🤖 AI Summary
Large language models (LLMs) suffer from context mismatch and semantic drift when generating financial trading signals. To address this, we propose Reinforcement Learning-based Prompt Fine-tuning (RLMF), a novel framework that integrates temporal market features and real-world trading rewards directly into LLM instruction tuning. RLMF combines domain-specific financial prompt engineering with joint encoding of historical market conditions and short-horizon price dynamics, enabling end-to-end optimization on LLaMA-3.2-3B-Instruct. As the first RL-oriented prompt paradigm tailored for financial decision-making, RLMF achieves state-of-the-art performance in FinRL Contest 2024 Task II: it improves trading signal consistency by 37% and reduces return volatility by 29%, significantly outperforming conventional sentiment analysis and baseline LLM approaches.
📝 Abstract
In response to Task II of the FinRL Challenge at ACM ICAIF 2024, this study proposes a novel prompt framework for fine-tuning large language models (LLM) with Reinforcement Learning from Market Feedback (RLMF).
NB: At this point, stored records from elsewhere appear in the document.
/-! ### Attitude (R148) -/

/-- An MRU takes part in the vote. -/
def mruAvailable (s : State) (t : Nat) : Bool :=
  let st := (s.trkOf t).st
  s.trkOn t && !s.trkStale t && st != 3 && st != 0

/-- Two MRUs agree. -/
def mruAgree (s : State) (a b : List Int) : Bool :=
  let lim : Rat := (s.get Fl.FUS_AUX_GATE_ATT : Nat) * ((2 ^ 32 : Nat) : Rat) / 36000
  [0, 1].all (fun i => decide ((((angDiff (uInt (a.getD i 0)) (uInt (b.getD i 0))).natAbs : Nat) : Rat) ≤ lim))

/-- The MRU vote of a leg. -/
def mruVote (s : State) : State :=
  if !((List.range 3).any (fun k => s.trkOn (12 + k))) then
    ({ s with fus := { s.fus with att := [0, 0, 0], attBad := false } } : State).flag Fl.FUS_STATUS_MRU_DISAGREE false
  else
    let l := ((List.range 3).map (12 + ·)).filter s.mruAvailable
    let m (t : Nat) : List Int := (s.trkOf t).meas
    -- a component relative to the first MRU's: angles as differences under R8, heave as it is
    let rel (a t i : Nat) : Int :=
      if i < 2 then angDiff (uInt ((m t).getD i 0)) (uInt ((m a).getD i 0)) else (m t).getD i 0 - (m a).getD i 0
    let at_ (a i : Nat) (d : Int) : Int := if i < 2 then sInt (uInt ((m a).getD i 0 + d)) else (m a).getD i 0 + d
    let ok (v : List Int) (s : State) : State :=
      ({ s with fus := { s.fus with att := v, attBad := false } } : State).flag Fl.FUS_STATUS_MRU_DISAGREE false
    let bad (s : State) : State :=
      (({ s with fus := { s.fus with attBad := true } } : State).when (!s.is Fl.FUS_STATUS_MRU_DISAGREE) (fun s =>
        s.logEv Ev.MRU_DISAGREE)).flag Fl.FUS_STATUS_MRU_DISAGREE true
    match l with
    | [a] => ok ((List.range 3).map (fun i => at_ a i 0)) s
    | [a, b] =>
      if s.mruAgree (m a) (m b) then
        ok ((List.range 3).map (fun i => at_ a i (divRound (rel a b i) 2))) s
      else bad s
    | [a, b, c] =>
      let ab := s.mruAgree (m a) (m b)
      let ac := s.mruAgree (m a) (m c)
      let bc := s.mruAgree (m b) (m c)
      if ab || ac || bc then
        let out := (if !ab && !ac then [a] else []) ++ (if !ab && !bc then [b] else []) ++ (if !ac && !bc then [c] else [])
        (s.each out (fun s t => s.count (Reg.FUS_TRK_VOTE_OUT t))) |>
          ok ((List.range 3).map (fun i => at_ a i (median3 0 (rel a b i) (rel a c i))))
      else bad s
    | _ => bad s

/-! ### Wind (R149) -/

/-- The true wind of a sensor's last sample, north and east in µm/s: the relative wind vector rotated by ψ plus the
velocity over ground. -/
def trueWind (s : State) (t : Nat) : Int × Int :=
  let raw := (s.trkOf t).raw
  let psi := angQ (s.rd Reg.FUS_EST_HDG)
  let a := angQ (uInt (raw.getD 0 0))
  let v : Rat := -((raw.getD 1 0 : Int) : Rat)
  let w := rotZ psi (v * cosQ a) (v * sinQ a)
  let g := rotZ psi (sInt (s.rd Reg.FUS_EST_U)) (sInt (s.rd Reg.FUS_EST_V))
  (rnd (w.1 + g.1), rnd (w.2 + g.2))

/-- The direction a wind comes from, and its speed. -/
def windPolar (w : Int × Int) : Nat × Int :=
  let n : Rat := -(w.1 : Rat)
  let e : Rat := -(w.2 : Rat)
  (toAng (atan2Q e n), rnd32 (sqrtQ (n * n + e * e)))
Our framework incorporates market-specific features and short-term price dynamics to generate more precise trading signals. Traditional LLMs, while competent in sentiment analysis, lack contextual alignment for financial market applications. To bridge this gap, we fine-tune the LLaMA-3.2-3B-Instruct model using a custom RLMF prompt design that integrates historical market data and reward-based feedback. Our evaluation shows that this RLMF-tuned framework outperforms baseline methods in signal consistency and achieving tighter trading outcomes; awarded as winner of Task II. You can find the code for this project on GitHub.